Spécialisé dans la généalogie, il possède des armoires entières de livres plus ou moins rares sur cette affaire, et de documents divers (photo de microfilms, photocopies, etc.)… Il possède environ 300 000 pièces abordant directement ou indirectement le sujet.
Il connaît toutes les thèses et faux dauphins. Il ne retient que les faits et encore les faits !
D’autre part, il possède des cheveux de Louis XVI, et de la duchesse d’Angoulême.
Après ma demande de la source de ce document Pelletan, il m’a retrouvé dans les cinq minutes les références que je recherchais.

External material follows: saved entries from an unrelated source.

-- ==== Sys2Proof/Tests/Slice0.lean ====
section
/-! SUPPORT. The model's own tests: ill-formed commands are refused by the check, a few commands on small states, and for each statement with hypotheses a state and operands that meet them, clause by clause. -/

open Sys2Proof Sys2Proof.Machine

namespace Sys2Proof.Tests

/-! ### Small states -/

/-- A number of zero bytes. -/
def zeros (n : Nat) : List Byte := List.replicate n 0

theorem zeros_length (n : Nat) : (zeros n).length = n := List.length_replicate

/-- A part in READY with its door closed and its link up; everything else as at power-on. -/
def base : Part :=
  { Part.powerUp 0 0 0 true 0 0 with
    loader := ⟨.ready, 0, some .absent, 0, 0, none, 0⟩
    door := ⟨false, false, none⟩
    trunk := { TrunkPort.powerUp 0 with linkUp := true } }

/-- A state with a part and no command waiting. -/
def st (p : Part) : State := ⟨[], p⟩

/-- The part with slot 0 changed. -/
def s0 (f : Slot → Slot) : Part := base.modSlot 0 f

/-- A request at the head of the queue, and none behind it. -/
def asks (r : Request) (p : Part) : State := st { p with trunk := { p.trunk with requests := [r] } }

/-- A request from the server whose address is 1, with tag 7. -/
def req (slot code : Byte) (body : List Byte) : Request := ⟨1, slot, 7, code, body⟩

/-- A step entry with an advance mode, a dwell target, a time limit and a silence interval; every class allowed. -/
def stepOf (a : Advance) (dwell limit silence : Nat) : StepEntry :=
  { StepEntry.powerUp with mask := 0xFF, advance := a, dwell := dwell, limit := limit, silence := silence, scoring := true }

/-- A part with recipe 0 of two steps, a class-0 filter entry for code 1, and the steps given. -/
def shelf (a b : StepEntry) (p : Part) : Part :=
  p.modTables fun t =>
    { t with
      recipes := t.recipes.set 0 ⟨0, 2, 0⟩
      steps := (t.steps.set 0 a).set 1 b
      filters := t.filters.set 0 ⟨true, 1, 0⟩ }

/-- Slot 0 in a state of its test, in step 0 of recipe 0. -/
def inTest (x : SlotState) (f : Slot → Slot) (p : Part) : Part :=
  p.modSlot 0 fun s => (f { s with recipe := some 0, state := x }).dress

/-- An entry with a tag and a state. -/
def entry (tag : Byte) (x : EntryState) : Entry :=
  { tag := tag, code := 2, body := [], cls := 7, timeout := 100, slow := 50, coverage := false, scored := true, step := 0,
    state := x }

/-- A timer that is due. -/
def dueTimer : Option Timer := some ⟨3, 4⟩

/-- A completion made for an entry of slot 0. -/
def made (tag : Byte) : Completion :=
  { slot := 0, tag := tag, status := .timeout, delta := 0, coverage := 0, identity := none, latency := 0, step := 0, cls := 7,
    forEntry := true }

/-- A frame being sent. -/
def aFrame : Frame := ⟨1, 2, 0x88B5, []⟩

/-- A part whose transmitter sends a frame for a source. -/
def sends (x : TxSource) : Part := { base with trunk := { base.trunk with tx := .sending x aFrame } }

/-- An identity of a drive. -/
def anIdentity : Identity := ⟨List.replicate 20 0x41, List.replicate 8 0x42, 1000⟩

/-! ### Ill-formed commands are refused by the check -/

theorem test_wf_transfer_timeout_too_long : Instr.wellFormed (.configTransferTimeout ⟨0, zeros 16384⟩) = false := by
  simp [Instr.wellFormed, Config.imageMax, zeros_length]

theorem test_wf_image_too_long : Instr.wellFormed (.configImageLoadEnd (zeros 16385)) = false := by
  simp [Instr.wellFormed, Config.imageMax, zeros_length]

theorem test_wf_dropped_unit_is_good : Instr.wellFormed (.laneMessageDropped 0 laneReadyUnit) = false := by decide

theorem test_wf_completion_unit_is_not_one : Instr.wellFormed (.laneCompletion 0 laneReadyUnit) = false := by decide

theorem test_wf_good_commands : Instr.wellFormed (.configTransferTimeout ⟨0, []⟩) = true ∧
    Instr.wellFormed (.laneCompletion 23 (completionUnit 0 4 255 65535 none)) = true ∧
    Instr.wellFormed (.laneMessageDropped 23 (completionUnit 0 5 0 0 none)) = true := by decide

/-! ### The hypotheses of the statements are met: the machine, loading, frames -/

theorem witness_StepTakesTheFront : (⟨[.linkUp, .linkDown], base⟩ : State).pending = .linkUp :: [.linkDown] ∧
    State.reset.pending = [] := ⟨rfl, rfl⟩

/-- A loader that has counted `n` ticks in LOADING. -/
def loading (n : Nat) (failed : Option (List Byte)) : Loader := ⟨.loading, 0, none, 0, 0, failed, n⟩

theorem witness_ImageLoadEnds :
    (State.reset.part.loader.phase = .loading ∧ State.reset.part.loader.failedRead = none ∧ State.reset.part.spinQueue = []) ∧
    ((loading 50 none).failedRead = none ∧ 0 + 50 ≤ (loading 50 none).counted ∧ (loading 49 none).counted < 0 + 50 ∧
      (loading 50 (some [])).failedRead ≠ none ∧ base.loader.phase = .ready) ∧
    ((loading 50 (some [0x4A])).failedRead = some [0x4A] ∧ ([0x4A] : List Byte).length < 2 ∧ field [0x4A, 0x47] 0 2 ≠ 0x4A46 ∧
      2 ≤ ([0x4A, 0x46] : List Byte).length ∧ field [0x4A, 0x46] 0 2 = 0x4A46) ∧
    (State.reset.part.loader.verdict [0x4A] ≠ .applied ∧ State.reset.part.loader.verdict [0x4A, 0x46] ≠ .applied) := by decide

/-- The image of a header alone, with another byte at an offset. -/
def spoilt (k : Nat) (b : Byte) : List Byte := (imageOf 0 0 []).set k b

theorem witness_ImageLoadEnds_verdicts :
    (laneSum ((imageOf 0 0 []).take 4 ++ (imageOf 0 0 []).drop 6) = field (imageOf 0 0 []) 4 2 ∧ field (imageOf 0 0 []) 2 2 = 14 ∧
      (imageOf 0 0 []).drop 14 = ([] : List (List Byte)).flatMap fun r => beBytes 2 r.length ++ r) ∧
    (field (spoilt 3 13) 2 2 < 14 ∧ 16384 < field (spoilt 2 0x40) 2 2 ∧ 14 < field (spoilt 3 15) 2 2 ∧
      laneSum ((spoilt 13 1).take 4 ++ (spoilt 13 1).drop 6) ≠ field (spoilt 13 1) 4 2) := by decide

theorem witness_ImageLoadEnds_records :
    (∀ r ∈ [zeros 16368], r.length < 65536) ∧ (imageOf 0 0x0600 [zeros 16368]).length ≤ 16384 ∧
    ([7] : List Byte).length < 2 ∧ 2 ≤ ([7, 17, 3] : List Byte).length ∧ (State.reset.part.load [7, 17, 3]).status = .ok := by
  refine ⟨?_, ?_, by decide, by decide, by decide⟩ <;> simp [imageOf, zeros_length]

theorem witness_ImageRoundTrip :
    (∀ r ∈ [zeros 16368], r.length < 65536) ∧ (imageOf 0xFFFFFFFFFFFF 0xFFFF [zeros 16368]).length = 16384 ∧
    (imageOf 0 0 []).length = 14 := by
  simp [imageOf, zeros_length]

theorem witness_ReceivedFramesAreJudged :
    ((1 : Mac) ≠ base.trunk.station ∧ (1 : Mac) ≠ 0xFFFFFFFFFFFF) ∧ (0x88B6 : BitVec 16) ≠ base.tables.rack.trunkType ∧
    ([1, 0, 0, 0, 0] : List Byte).length < 6 ∧ 1024 < field [3, 255, 0, 1, 4, 1] 4 2 ∧
    ([3, 255, 0, 1, 0, 1] : List Byte).length - 6 < field [3, 255, 0, 1, 0, 1] 4 2 ∧
    (field [2, 0, 0, 0, 0, 0] 0 1 ≠ 1 ∧ field [2, 0, 0, 0, 0, 0] 0 1 ≠ 3) ∧
    (field [1, 24, 0, 0, 0, 0] 0 1 = 1 ∧ 23 < field [1, 24, 0, 0, 0, 0] 1 1) ∧
    ([] : List Byte).length ≤ 1024 := by decide

theorem witness_MessageRoundTrip : (zeros 1024).length ≤ 1024 := by simp [zeros_length]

La source est donc : La Revue rétrospective du 1er mars 1814 de Paul Cottin, aux pages 146 à 152 (les pages 147 et 148 n’existant pas).
Ce texte (Mémoire rédigé par Pelletan le 1er mai 1814 ) était dans les minutes de Me Tollu notaire à Paris en 1894.
CITATION EN PROVENANCE DU MEMOIRE PELLETAN
Ainsi s’exprime Philippe Jean Pelletan :
« On apercevra aisément que les dénominations données à l’illustre enfant étaient commandées par les circonstances. JE FUS EGALEMENT GÊNÉ PAR L’IMPOSSIBILITÉ DE DIRE que ce que nous découvrions de sa maladie était le résultat nécessaire des mauvais traitements et des peines morales auxquels l’enfant avait été en proie pendant longtemps : IL FALLUT ATTRIBUER les engorgements du ventre et autres A UN VICE SCROFULEUX, ainsi que QUELQUES AUTRES DISPOSITIONS PHYSIQUES QU’IL FALLUT TAIRE, à cause de leur connexion avec les circonstances susdites. Cependant, nous devons à la vérité de certifier n’avoir reconnu aucune trace de mort violente. »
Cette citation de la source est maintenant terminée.